On the safety side, Epidiolex was generally well tolerated in the trial, the the most common adverse events (AEs) found to be somnolence, diarrhoea, decreased appetite, fatigue, vomiting, pyrexia, lethargy, convulsion, upper respiratory tract infection.

Sixty-one patients were randomly assigned to cannabidiol, and the 59 others to placebo. They also relate four case studies of pediatric epilepsy patients that illustrate the complexities of treatment due to variability of these preparations.
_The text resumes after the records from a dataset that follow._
-- ==== Sys2Proof/Laws/Flags.lean ====
section
/-! SUPPORT. What each change of a status register does to each of its bits (10_state.md R26, R28, R31). -/

namespace Sys2Proof.Machine

/-! ### STATUS -/

theorem getLsbD_withOv (status : Byte) (i : Nat) :
    (withOv status).getLsbD i = (status.getLsbD i || decide (i = 0)) := by
  by_cases h : i < 8
  · interval_cases i <;> simp [withOv, bitAt]
  · have : i ≠ 0 := by omega
    simp [withOv, bitAt, this, BitVec.getLsbD_of_ge _ _ (by omega : 8 ≤ i)]

theorem getLsbD_withFlt (status : Byte) (i : Nat) :
    (withFlt status).getLsbD i = (status.getLsbD i || decide (i = 1)) := by
  by_cases h : i < 8
  · interval_cases i <;> simp [withFlt, bitAt]
  · have : i ≠ 1 := by omega
    simp [withFlt, bitAt, this, BitVec.getLsbD_of_ge _ _ (by omega : 8 ≤ i)]

@[simp] theorem storeResult_ov (m : State) (b : Block) : (m.storeResult b).ov = true := by
  rw [State.ov, storeResult_status, getLsbD_withOv]; simp

@[simp] theorem storeResult_flt (m : State) (b : Block) : (m.storeResult b).flt = m.flt := by
  rw [State.flt, storeResult_status, getLsbD_withOv]; simp [State.flt]

@[simp] theorem raise_flt (cause : FaultCause) (c : Byte) (m : State) : (raise cause c m).flt = true := by
  rw [State.flt, raise_status, getLsbD_withFlt]; simp

@[simp] theorem raise_ov (cause : FaultCause) (c : Byte) (m : State) : (raise cause c m).ov = m.ov := by
  rw [State.ov, raise_status, getLsbD_withFlt]; simp [State.ov]

/-- The reserved bits of STATUS stay as they are. -/
theorem withOv_reserved (status : Byte) : withOv status &&& 0xFC#8 = status &&& 0xFC#8 := by
  revert status; decide +kernel

theorem withFlt_reserved (status : Byte) : withFlt status &&& 0xFC#8 = status &&& 0xFC#8 := by
  revert status; decide +kernel

/-! ### SCHST -/

theorem withBuilt_valid (s : Stage) (d : Dir) (schst : Byte) (k : Stage) :
    (withBuilt s d schst).getLsbD k.val = (schst.getLsbD k.val || decide (k = s)) := by
  revert schst
  cases d <;> fin_cases s <;> fin_cases k <;> decide +kernel

theorem withBuilt_direction (s : Stage) (d : Dir) (schst : Byte) (k : Stage) :
    (withBuilt s d schst).getLsbD (4 + k.val) = if k = s then d == .dec else schst.getLsbD (4 + k.val) := by
  revert schst
  cases d <;> fin_cases s <;> fin_cases k <;> decide +kernel

/-- The reserved bits of SCHST stay as they are. -/
theorem withBuilt_reserved (s : Stage) (d : Dir) (schst : Byte) :
    withBuilt s d schst &&& 0x88#8 = schst &&& 0x88#8 := by
  revert schst
  cases d <;> fin_cases s <;> decide +kernel

@[simp] theorem storeSchedule_sv (m : State) (s : Stage) (d : Dir) (ks : KeySchedule) (k : Stage) :
    (m.storeSchedule s d ks).sv k = (m.sv k || decide (k = s)) :=
  withBuilt_valid s d m.schst k

@[simp] theorem storeSchedule_sd (m : State) (s : Stage) (d : Dir) (ks : KeySchedule) (k : Stage) :
    (m.storeSchedule s d ks).sd k = if k = s then d == .dec else m.sd k :=
  withBuilt_direction s d m.schst k

@[simp] theorem resetEngine_flt (fk : KeyMaterial) (m : State) : (resetEngine fk m).flt = false := by
  simp [State.flt]

@[simp] theorem resetEngine_ov (fk : KeyMaterial) (m : State) : (resetEngine fk m).ov = false := by
  simp [State.ov]

@[simp] theorem resetEngine_sv (fk : KeyMaterial) (m : State) (s : Stage) : (resetEngine fk m).sv s = false := by
  simp [State.sv]

@[simp] theorem resetEngine_sd (fk : KeyMaterial) (m : State) (s : Stage) : (resetEngine fk m).sd s = false := by
  simp [State.sd]

/-! ### BLEN -/

/-- `InvalidBlockLength` is raised for "every value but 0x88" (R221). -/
theorem badLength_eq_false_iff (m : State) : m.badLength = false ↔ m.blen = 0x88#8 := by
  have all : ∀ b : Byte,
      (((b.extractLsb' 0 4).toNat != 8 || (b.extractLsb' 4 4).toNat != 8) = false) ↔ b = 0x88#8 := by
    decide +kernel
  exact all m.blen

theorem badLength_eq_true_iff (m : State) : m.badLength = true ↔ m.blen ≠ 0x88#8 := by
  rw [ne_eq, ← badLength_eq_false_iff]
  simp

end Sys2Proof.Machine
end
But CBD, Devinsky says, is still far better than current treatments available: "Interestingly numerous side effects probably came from the oil and not from the medication". "They are subject to many forms of bias". GW Pharmaceuticals - which paid for the clinical trial - expects to file for FDA approval of the drug this year. "This bill paves the way for new research to be conducted with greater ease to determine if cannabidiol can be an effective medication for serious illnesses such as intractable epilepsy".